■ RECORDS TO USE ■

-- ==== Sys2Proof/Laws/State.lean ====
section
/-! SUPPORT. Every update of the state by number: the fields it leaves, and what the part it writes reads afterwards. -/

namespace Sys2Proof.Machine
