def ent (l : List (Nat × Byte)) : Entry := { someEntry with cells := l.map fun c => ⟨c.1, c.1, c.2, false⟩ }
def inSb (e : Entry) : State := base.updCore 0 fun k => { k with sb := [e] }
def inBb (e : Entry) : State := base.updCluster 0 fun k => { k with bb := [e] }
def plain : Entry := ent [(0x1010000100, 9), (0x101000017F, 8)]
/-- A reduction of 7 on the word at 0x1010000100 (0x4321), tagged with G 0, ESN 5, before and after it took effect. -/
def redn : Entry := { ent ((List.range 8).map fun i => (0x1010000100 + i, 0)) with red := some (.add, .i64, 7), tag := some ((0, 1, 0), 5) }
def repro (l : Launch) : State := { base with launches := [{ l with repro := true }] }
theorem witness_BufferMoves :
    ((inSb plain).core 0).sb.find? (fun e => e.id = 7) = some plain ∧ (inSb plain).mayDrain 0 plain = true ∧ plain.dest = none ∧ straight plain = false ∧
    leads (.storeBufferDrain ⟨0, by decide⟩ 7) (inSb plain) (fun t => (t.cluster 0).bb == [plain] && (t.core 0).sb.isEmpty) = true ∧
    (inSb { plain with rel := true, captured := [8] }).mayDrain 0 { plain with rel := true, captured := [8] } = true ∧
    (let e := { ent [(0, 9), (0x3FFFF, 8)] with dest := some 3 }
     (inSb e).mayDrain 0 e = true ∧ leads (.storeBufferDrain ⟨0, by decide⟩ 7) (inSb e) (fun t => (t.core 3).sram == [(0, 9), (0x3FFFF, 8)]) = true) ∧
    (let s := (inSb plain).updCluster 0 fun k => { k with bb := (List.range 256).map fun i => { someEntry with id := 100 + i } }
     s.mayDrain 0 plain = false ∧ leads (.storeBufferDrain ⟨0, by decide⟩ 7) s (fun t => t == s) = true) ∧
    ((inBb plain).cluster 0).bb.find? (fun e => e.id = 7) = some plain ∧ linesOf (hostCells plain) = [line0] ∧ heldBack plain [7] [plain] = false ∧ plain.shingle = none ∧ plain.red = none ∧
    leads (.blockBufferDrain ⟨0, by decide⟩ 7 []) (inBb plain) (fun t => memByte t.mem 0x1010000100 == 9 && memByte t.mem 0x101000017F == 8 && t.version line0 false == 1 && (t.cluster 0).bb.isEmpty) = true ∧
    linesOf (hostCells redn) = [line0] ∧ assocGet ((inBb redn).part 0).effects (1, 0, .line line0) = none ∧
    leads (.blockBufferDrain ⟨0, by decide⟩ 7 []) (inBb redn) (fun t => ofBytes (memBytes t.mem 0x1010000100 8) == 0x4328) = true ∧
    leads (.blockBufferDrain ⟨0, by decide⟩ 7 []) ((inBb redn).updPart 0 fun p => { p with effects := [((1, 0, .line line0), 5, 0)] }) (fun t => t.mem == base.mem) = true ∧
    (let e := { redn with thread := some ⟨0, 0⟩ }
     let s := (inBb e).updCore 0 fun k => { k with sb := [{ plain with id := 3, thread := some ⟨0, 0⟩ }] }
     heldBack e [7] (s.cluster 0).bb = false ∧ s.redClear e 0 = false ∧ leads (.blockBufferDrain ⟨0, by decide⟩ 7 []) s (fun t => t == s) = true) ∧
    leads (.l1CopyDrop ⟨0, by decide⟩ line0) base (fun t => (t.core 0).l1.isEmpty) = true ∧
    (let w : Posted := ⟨1, none, [(0x9FFFEFFFFF, 9)], false, none⟩
     let v : Posted := ⟨2, some 0, [(0x3FFFF, 9)], false, none⟩
     (∀ x ∈ w.cells, x.1 < 0x9FFFF00000) ∧ leads .postedWritePerform { base with posted := [w, v] } (fun t => memByte t.mem 0x9FFFEFFFFF == 9 && t.posted == [v]) = true ∧
       leads .postedWritePerform { base with posted := [v, w] } (fun t => memByte (t.core 0).sram 0x3FFFF == 9 && t.mem == base.mem) = true) ∧ base.posted = [] ∧
    (base.cluster 0).fmb = [] ∧
    leads (.fetchFill ⟨0, by decide⟩ 0x200000) (base.updCluster 0 fun k => { k with fmb := [⟨0x200000, false, [(3, 0x200001)]⟩] }) (fun t => (t.core 3).l0.map (·.1) == [0x200001] && (t.cluster 0).fmb.isEmpty) = true := by decide +kernel
theorem witness_BufferMoves_phases :
    base.launch? 0 1 = some lnch ∧ lnch.state = .running ∧
    (let l := { lnch with next := 4, ridge := 0 }
     let s : State := { base with launches := [l] }
     s.trueRidge l = 1 ∧ leads (.ridgePublish ⟨0, by decide⟩ 1) s (fun t => t.launches.map (·.ridge) == [1]) = true) ∧
    leads (.layPhase ⟨0, by decide⟩ 1) base (fun t => t == base) = true ∧
    (let l := { lnch with repro := true }
     (repro lnch).launch? 0 1 = some l ∧ l.laid < l.ridge.toNat ∧ l.laid < (repro lnch).reached l ∧ (repro lnch).phaseOut l l.laid = true ∧ (∀ e ∈ l.shingles, e.1.2 ≠ l.laid) ∧
       leads (.layPhase ⟨0, by decide⟩ 1) (repro lnch) (fun t => t.launches.map (·.laid) == [1]) = true) ∧
    (let e := { plain with shingle := some (⟨0, 1, 0⟩, 0) }
     let s := (repro lnch).updCluster 0 fun k => { k with bb := [e] }
     s.phaseOut lnch 0 = false ∧ leads (.layPhase ⟨0, by decide⟩ 1) s (fun t => t == s) = true) := by decide +kernel

def link (p : Port) : State := base.setPort 2 p
def up : Port := { Port.reset with st := .up, width := 16, lanes := 0xFFFF, myLanes := 0xFFFF }
/-- A single data flit of channel 1 with sequence number n, made by hand: payload 0xAB. -/
def flit (n : Nat) : VWord := mkFlit ⟨n, 0, 1, 1, true, 0, 0⟩ [0xAB]
def frag (n : Nat) : Fragment := ⟨List.replicate n 0x5A, none, none⟩
def q2 : Fin 12 := ⟨2, by decide⟩
theorem witness_LinkMoves : (link up).port 2 = up ∧ flitOk (flit 1) = true ∧ flitOk (flit 1 ^^^ 1) = false ∧ (hdrOf (flit 1)).type = 1 ∧ (hdrOf (flit 1)).seq = 1 ∧ (hdrOf (flit 0xFFFFF)).seq = 0xFFFFF ∧
    leads (.flitReceive q2 (flit 1)) (link up) (fun t => (t.port 2).inbuf == [(1, [(base.ptpMsg, flit 1)])] && (t.port 2).expected == 2 && (t.port 2).unreported == 1 && (t.port 2).wire.isEmpty) = true ∧
    leads (.flitReceive q2 (flit 1)) (link { up with unreported := 31 }) (fun t => (t.port 2).unreported == 0 && (t.port 2).wire.map (fun f => (hdrOf f).type) == [0]) = true ∧
    leads (.flitReceive q2 (flit 0xFFFFF)) (link { up with expected := 0xFFFFF }) (fun t => (t.port 2).expected == 0) = true ∧
    leads (.flitReceive q2 (flit 2)) (link up) (fun t => (t.port 2).inbuf.isEmpty && (t.port 2).expected == 1) = true ∧
    leads (.flitReceive q2 (flit 1 ^^^ 1)) (link up) (fun t => (t.port 2).nacked && (t.port 2).wire.length == 1) = true ∧
    leads (.flitReceive q2 (flit 1 ^^^ 1)) (link { up with nacked := true }) (fun t => (t.port 2).wire.isEmpty) = true ∧
    leads (.flitReceive q2 (flit 1)) base (fun t => t == base) = true ∧ (base.port 2).st = .down ∧
    leads (.ackIdleSend q2) (link { up with unreported := 1, expected := 2 }) (fun t => (t.port 2).unreported == 0 && (t.port 2).wire.map (fun f => (hdrOf f).type) == [0]) = true ∧
    leads (.ackIdleSend q2) (link up) (fun t => (t.port 2).wire.length == 1) = true ∧ leads (.ackIdleSend q2) base (fun t => t == base) = true ∧
    leads (.replayTimeout q2) (link { up with replay := [flit 1], wire := [flit 1] }) (fun t => (t.port 2).wire == [flit 1, flit 1] && (t.port 2).replays == 1) = true ∧
    leads (.replayTimeout q2) (link up) (fun t => t.port 2 == up) = true ∧
    leads (.fragmentTransmit q2 1) (link { up with outq := [(1, [frag 112, frag 1])] }) (fun t => (t.port 2).outq == [(1, [frag 1])] && (t.port 2).nextSeq == 2 && (t.port 2).credits.getD 1 64 == 63) = true ∧
    leads (.fragmentTransmit q2 1) (link { up with outq := [(1, [frag 1])], credits := [(1, 0)] }) (fun t => (t.port 2).wire.isEmpty) = true ∧
    leads (.fragmentTransmit q2 0) (link up) (fun t => t == link up) = true ∧ leads (.fragmentTransmit q2 1) base (fun t => t == base) = true ∧
    leads (.laneFailure q2 15) (link up) (fun t => (t.port 2).st == .retraining && (t.port 2).myLanes == 0x7FFF && (t.port 2).lanes == 0x7FFF) = true ∧
    widthOf ((0xFFFF : BitVec 16) &&& 0xFFFF) ≠ 0 ∧ widthOf ((0xFFFF : BitVec 16) &&& 0) = 0 ∧
    leads (.retrainComplete q2 0xFFFF true) (link { up with st := .retraining, replay := [flit 1] }) (fun t => (t.port 2).st == .up && (t.port 2).wire == [flit 1]) = true ∧
    leads (.retrainComplete q2 0 true) (link { up with st := .retraining }) (fun t => (t.port 2).st == .down) = true ∧
    leads (.retrainComplete q2 0xFFFF false) (link { up with st := .training, fails := 2 }) (fun t => (t.port 2).st == .down) = true ∧
    leads (.retrainComplete q2 0xFFFF false) (link { up with st := .training, fails := 1 }) (fun t => (t.port 2).fails == 2) = true ∧
    leads (.retrainComplete q2 0 true) (link up) (fun t => t == link up) = true := by decide +kernel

■ EXERCISE DIRECTIONS ■
Look through the data above and return exactly the lines from the one that contains "def flit (n" to the one that contains "def q2 : Fin 12 := ⟨2, by decide⟩", inclusive, with nothing else.

■ SOLUTION TO THIS TASK ■
def flit (n : Nat) : VWord := mkFlit ⟨n, 0, 1, 1, true, 0, 0⟩ [0xAB]
def frag (n : Nat) : Fragment := ⟨List.replicate n 0x5A, none, none⟩
def q2 : Fin 12 := ⟨2, by decide⟩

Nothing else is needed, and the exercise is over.